(Saved data entries)
-- ==== Sys2Proof/Machine/Queue.lean ====
section
/-! DEFINITION. Acceptance of host commands (R284 to R289, R502, R503): the command line's form, the order in which commands
start (R286, R295), control lines, stopped queues. -/

set_option Elab.async false

namespace Sys2Proof.Machine

/-! The form of a command line (Tables 11.3, 11.6). -/

/-- Kind of a command (R292). -/
inductive CmdKind where
  | immediate
  | step
  | billeted
  deriving DecidableEq, Repr

def cmdKind (opc : Nat) : CmdKind :=
  match opc with
  | 0x06 => .billeted
  | 0x07 => .billeted
  | 0x08 => .step
  | 0x0C => .billeted
  | 0x0D => .billeted
  | 0x0F => .billeted
  | 0x10 => .billeted
  | 0x11 => .billeted
  | 0x12 => .billeted
  | _ => .immediate

/-- Command of the admin queue alone. -/
def cmdAdmin (opc : Nat) : Bool := decide (opc = 2 ∨ opc = 3)

/-- Command of a queue of privilege S or above (Table 11.6). -/
def cmdSuper (opc : Nat) : Bool := decide (opc = 4 ∨ opc = 5 ∨ opc = 7 ∨ opc = 0x0D ∨ opc = 0x11 ∨ opc = 0x12)

/-- Command that acts on its context. -/
def cmdNeedsCtx (opc : Nat) : Bool :=
  decide (opc = 5 ∨ opc = 6 ∨ opc = 8 ∨ opc = 0x0A ∨ opc = 0x0B ∨ opc = 0x0E ∨ opc = 0x0F ∨ opc = 0x10)

/-- A package address of host memory, 64-byte aligned (R284, R341). -/
def hostAligned (a : Nat) : Bool := decide (a % 64 = 0 ∧ 0x800000000000 ≤ a ∧ a < 0x1000000000000)

/-- The arguments of Table 11.6: reserved bytes and bits 0, fields in their ranges. -/
def cmdForm (l : List Byte) : Bool :=
  match cOpc l with
  | 0x01 => zeroAt l 8 64
  | 0x02 => decide (1 ≤ fld l 8 1 ∧ fld l 8 1 ≤ 63) && decide (4 ≤ fld l 9 1 ∧ fld l 9 1 ≤ 12) && decide (fld l 10 1 % 128 = 0)
      && decide (4 ≤ fld l 12 1 ∧ fld l 12 1 ≤ 12) && zeroAt l 13 16 && zeroAt l 22 24 && zeroAt l 30 32 && zeroAt l 38 40
      && zeroAt l 46 64 && hostAligned (fld l 16 6) && hostAligned (fld l 24 6) && hostAligned (fld l 32 6)
      && hostAligned (fld l 40 6)
  | 0x03 => decide (1 ≤ fld l 8 1 ∧ fld l 8 1 ≤ 63) && zeroAt l 9 64
  | 0x04 => decide (fld l 8 6 % 64 = 0) && zeroAt l 14 64
  | 0x05 => zeroAt l 8 64
  | 0x06 => decide (fld l 14 1 < 2) && zeroAt l 15 16 && zeroAt l 24 64
  | 0x07 => decide (fld l 16 6 % 64 = 0) && zeroAt l 14 16 && zeroAt l 22 64
  | 0x08 => zeroAt l 14 16 && zeroAt l 30 32 && zeroAt l 38 64
  | 0x09 => decide (fld l 8 1 ≤ 63) && zeroAt l 9 10 && zeroAt l 16 64
  | 0x0A => decide (fld l 8 2 ≤ 0x1FFF) && decide (fld l 10 1 < 2) && zeroAt l 11 12 && zeroAt l 16 64
      && !(bit (fld l 10 1) 0 && decide (fld l 12 4 ≠ 0))
  | 0x0B => decide (fld l 15 1 = 0) && decide (fld l 16 1 ≤ 5) && zeroAt l 17 18 && zeroAt l 20 24
      && (match fld l 16 1 with
        | 0 => zeroAt l 24 64
        | 1 => zeroAt l 18 20 && zeroAt l 30 32 && zeroAt l 38 40 && decide (fld l 48 1 < 2) && zeroAt l 49 64
        | 2 => zeroAt l 18 20 && zeroAt l 30 32 && zeroAt l 38 40 && zeroAt l 56 64
            && decide (fld l 40 8 % 64 = 0 ∧ 64 ≤ fld l 40 8 ∧ fld l 40 8 ≤ 2 ^ 40) && decide (fld l 48 2 ≤ 0x1FFF)
        | 3 => zeroAt l 18 20 && decide (fld l 24 1 < 8) && zeroAt l 25 64
        | 4 => zeroAt l 18 20 && decide (fld l 24 1 < 2) && zeroAt l 25 28 && zeroAt l 36 64
        | _ => zeroAt l 18 20 && decide (fld l 24 2 ≤ 0x1FFF) && zeroAt l 26 28 && zeroAt l 32 64)
  | 0x0C => zeroAt l 14 16 && zeroAt l 22 24 && decide (fld l 32 1 < 2) && zeroAt l 33 64
  | 0x0D => zeroAt l 11 64
  | 0x0E => decide (1 ≤ fld l 8 1 ∧ fld l 8 1 ≤ 8) && zeroAt l 9 12 && zeroAt l 25 32 && zeroAt l 38 40 && zeroAt l 44 48
      && zeroAt l 54 64
  | 0x0F => zeroAt l 8 64
  | 0x10 => zeroAt l 12 64
  | 0x11 => decide (1 ≤ fld l 8 1 ∧ fld l 8 1 ≤ 2) && zeroAt l 9 64
  | 0x12 => zeroAt l 14 16 && decide (fld l 20 1 < 2) && zeroAt l 21 64
  | _ => false

/-- What R288 refuses whatever the state of the contexts: the form, and the queue's privilege. -/
def Queue.refuses (q : Nat) (x : Queue) (l : List Byte) : Bool :=
  !(cmdForm l) || decide (fld l 1 1 % 64 ≠ 0) || decide (fld l 3 1 ≠ 0)
    || (cmdAdmin (cOpc l) && decide (q ≠ 0)) || (cmdSuper (cOpc l) && x.ownU)

/-- The CTX field names what the command may name (R288). -/
def State.ctxFieldOk (s : State) (x : Queue) (l : List Byte) : Bool :=
  if cCtx l = 0xFF then !cmdNeedsCtx (cOpc l)
  else (s.ctx? (cCtx l)).isSome && (!x.ownU || decide (cCtx l = x.octx))

/-! Acceptance (R286). -/

/-- Commands are served (R295, R456): in K7, and by no firmware that is being replaced. -/
def State.serving (s : State) : Bool := s.ready && s.fw.activating.isNone && s.isOpen pgMgr

/-- Slot `h` of the command ring. -/
def Queue.slotAddr (x : Queue) (h : Nat) : Nat := x.cmd.toNat + 64 * h

/-- The command in slot H is accepted where the line carries the expected phase; one whose form is refused fails at once
(R286, R288). A queue that waits for its QDESTROY accepts none (R293); the admin queue does until its disable takes effect (R304). -/
def State.acceptOne (s : State) (q : Nat) : Option State :=
  let x := s.queue q
  if !x.live || x.stopped || (x.closing && decide (q ≠ 0)) || !s.hostUp || !s.serving then none
  else
    let l := s.bytes (x.slotAddr x.head) 64
    if cPhase l ≠ x.phase then none
    else
      let last := decide (x.head + 1 = 2 ^ x.logN)
      let c : Cmd := { slot := x.head, line := l, order := s.order, started := false, pos := 0, count := 0, aux := 0 }
      let y := { x with cmds := x.cmds ++ [c], head := if last then 0 else x.head + 1, phase := x.phase != last }
      let s1 := { s with order := s.order + 1 }.setQueue q y
      some (if y.refuses q l then s1.malformed q x.head else s1)

/-- Commands of a queue are accepted in ring order until a line does not carry the expected phase. -/
def State.pollQueue (fuel : Nat) (s : State) (q : Nat) : State :=
  match fuel with
  | 0 => s
  | fuel + 1 =>
    match s.acceptOne q with
    | some t => t.pollQueue fuel q
    | none => s

/-- Every queue is read (after an activation, or when a Larfort port returns). -/
def State.pollAll (s : State) : State :=
  (List.range 64).foldl (fun t q => t.pollQueue (2 ^ (t.queue q).logN) q) s

/-- The queue whose slot H the line at `a` is. -/
def State.watchedBy (s : State) (a : Nat) : Option Nat :=
  (List.range 64).find? fun q => let x := s.queue q; x.live && decide (x.slotAddr x.head = a)

/-- A coherence event, on the port that carries the manager die's traffic (R421, R423). -/
def State.cohEvent (s : State) : State := s.count (pgHlk (if s.portUp 0 then 0 else 1)) 6 1

/-- COMMAND_LINE_WRITE (R286): the host writes a line; where it is slot H of a queue, the device reads it. -/
def execCommandLineWrite (addr : Addr) (line : List Byte) (s : State) : Host.Outcome State Fault Refusal :=
  if line.length = 64 ∧ hostAligned addr.toNat = true then
    let s1 := s.setBytes addr.toNat line
    match s1.watchedBy addr.toNat with
    | some q => .next (if s1.hostUp then s1.cohEvent.pollQueue (2 ^ (s1.queue q).logN) q else s1)
    | none => .next s1
  else .next s

/-- The queue's view of EV_CONS (R289, R291). -/
def State.takeControl (s : State) (q : Nat) (v : BitVec 32) : State :=
  let x := s.queue q
  let n := (x.evCount - v).toNat
  s.setQueue q { x with evCons := v, unread := x.unread.drop (x.unread.length - n) }

/-- CONTROL_LINE_WRITE (R289): the host writes a queue's control line, and the device sees EV_CONS. -/
def execControlLineWrite (q : Nat) (evCons : Word) (s : State) : Host.Outcome State Fault Refusal :=
  let x := s.queue q
  if x.live then
    let s1 := s.setBytes x.ctl.toNat (leBytes 4 evCons.toNat ++ zeros 60)
    .next (if !s1.hostUp then s1 else if x.stopped then s1.cohEvent else s1.cohEvent.takeControl q evCons)
  else .next s

/-- The line of a queue that a failed access named (R503; log 14): the slot H, the slot of the oldest uncompleted command, the slot of
the next record, the control line. -/
def Queue.failLine (x : Queue) (w : RingLine) : Addr :=
  match w with
  | .command => BitVec.ofNat 48 (x.slotAddr x.head)
  | .control => x.ctl
  | .completion => x.cpl + BitVec.ofNat 48 (64 * (x.cmds.head?.map fun c => c.slot).getD 0)
  | .event => x.evSlot

/-- RING_ACCESS_FAIL (R503): the queue stops and the admin queue learns of it, by MGR_AQ_STS.FLT where it is the admin queue. -/
def execRingAccessFail (q : Nat) (which : RingLine) (unreachable : Bool) (s : State) : Host.Outcome State Fault Refusal :=
  let x := s.queue q
  if x.live && !x.stopped && s.hostUp then
    let s1 := s.setQueue q { x with stopped := true }
    if q = 0 then .next s1
    else .next (s1.event 0
      { EventRec.package 0x11 (if unreachable then eBusErr else eMemUe) (x.failLine which) s1.pkgBeat (leBytes 1 q) with
        res := .failed })
  else .next s

/-! The order in which commands start (R286, R295). -/

/-- The first command of a queue that has not started (R286). -/
def Queue.nextCmd (x : Queue) : Option Cmd := x.cmds.find? fun c => !c.started

/-- The older of two commands. -/
def olderCmd (a b : Option (Nat × Cmd)) : Option (Nat × Cmd) :=
  match a, b with
  | none, y => y
  | x, none => x
  | some x, some y => if y.2.order < x.2.order then some y else some x

end Sys2Proof.Machine
end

● What to produce: Please output only the lines from the first line of the entries through the line with "def hostAligned (a", both included, exactly as written.

● Response area:
-- ==== Sys2Proof/Machine/Queue.lean ====
section
/-! DEFINITION. Acceptance of host commands (R284 to R289, R502, R503): the command line's form, the order in which commands
start (R286, R295), control lines, stopped queues. -/

set_option Elab.async false

namespace Sys2Proof.Machine

/-! The form of a command line (Tables 11.3, 11.6). -/

/-- Kind of a command (R292). -/
inductive CmdKind where
  | immediate
  | step
  | billeted
  deriving DecidableEq, Repr

def cmdKind (opc : Nat) : CmdKind :=
  match opc with
  | 0x06 => .billeted
  | 0x07 => .billeted
  | 0x08 => .step
  | 0x0C => .billeted
  | 0x0D => .billeted
  | 0x0F => .billeted
  | 0x10 => .billeted
  | 0x11 => .billeted
  | 0x12 => .billeted
  | _ => .immediate

/-- Command of the admin queue alone. -/
def cmdAdmin (opc : Nat) : Bool := decide (opc = 2 ∨ opc = 3)

/-- Command of a queue of privilege S or above (Table 11.6). -/
def cmdSuper (opc : Nat) : Bool := decide (opc = 4 ∨ opc = 5 ∨ opc = 7 ∨ opc = 0x0D ∨ opc = 0x11 ∨ opc = 0x12)

/-- Command that acts on its context. -/
def cmdNeedsCtx (opc : Nat) : Bool :=
  decide (opc = 5 ∨ opc = 6 ∨ opc = 8 ∨ opc = 0x0A ∨ opc = 0x0B ∨ opc = 0x0E ∨ opc = 0x0F ∨ opc = 0x10)

/-- A package address of host memory, 64-byte aligned (R284, R341). -/
def hostAligned (a : Nat) : Bool := decide (a % 64 = 0 ∧ 0x800000000000 ≤ a ∧ a < 0x1000000000000)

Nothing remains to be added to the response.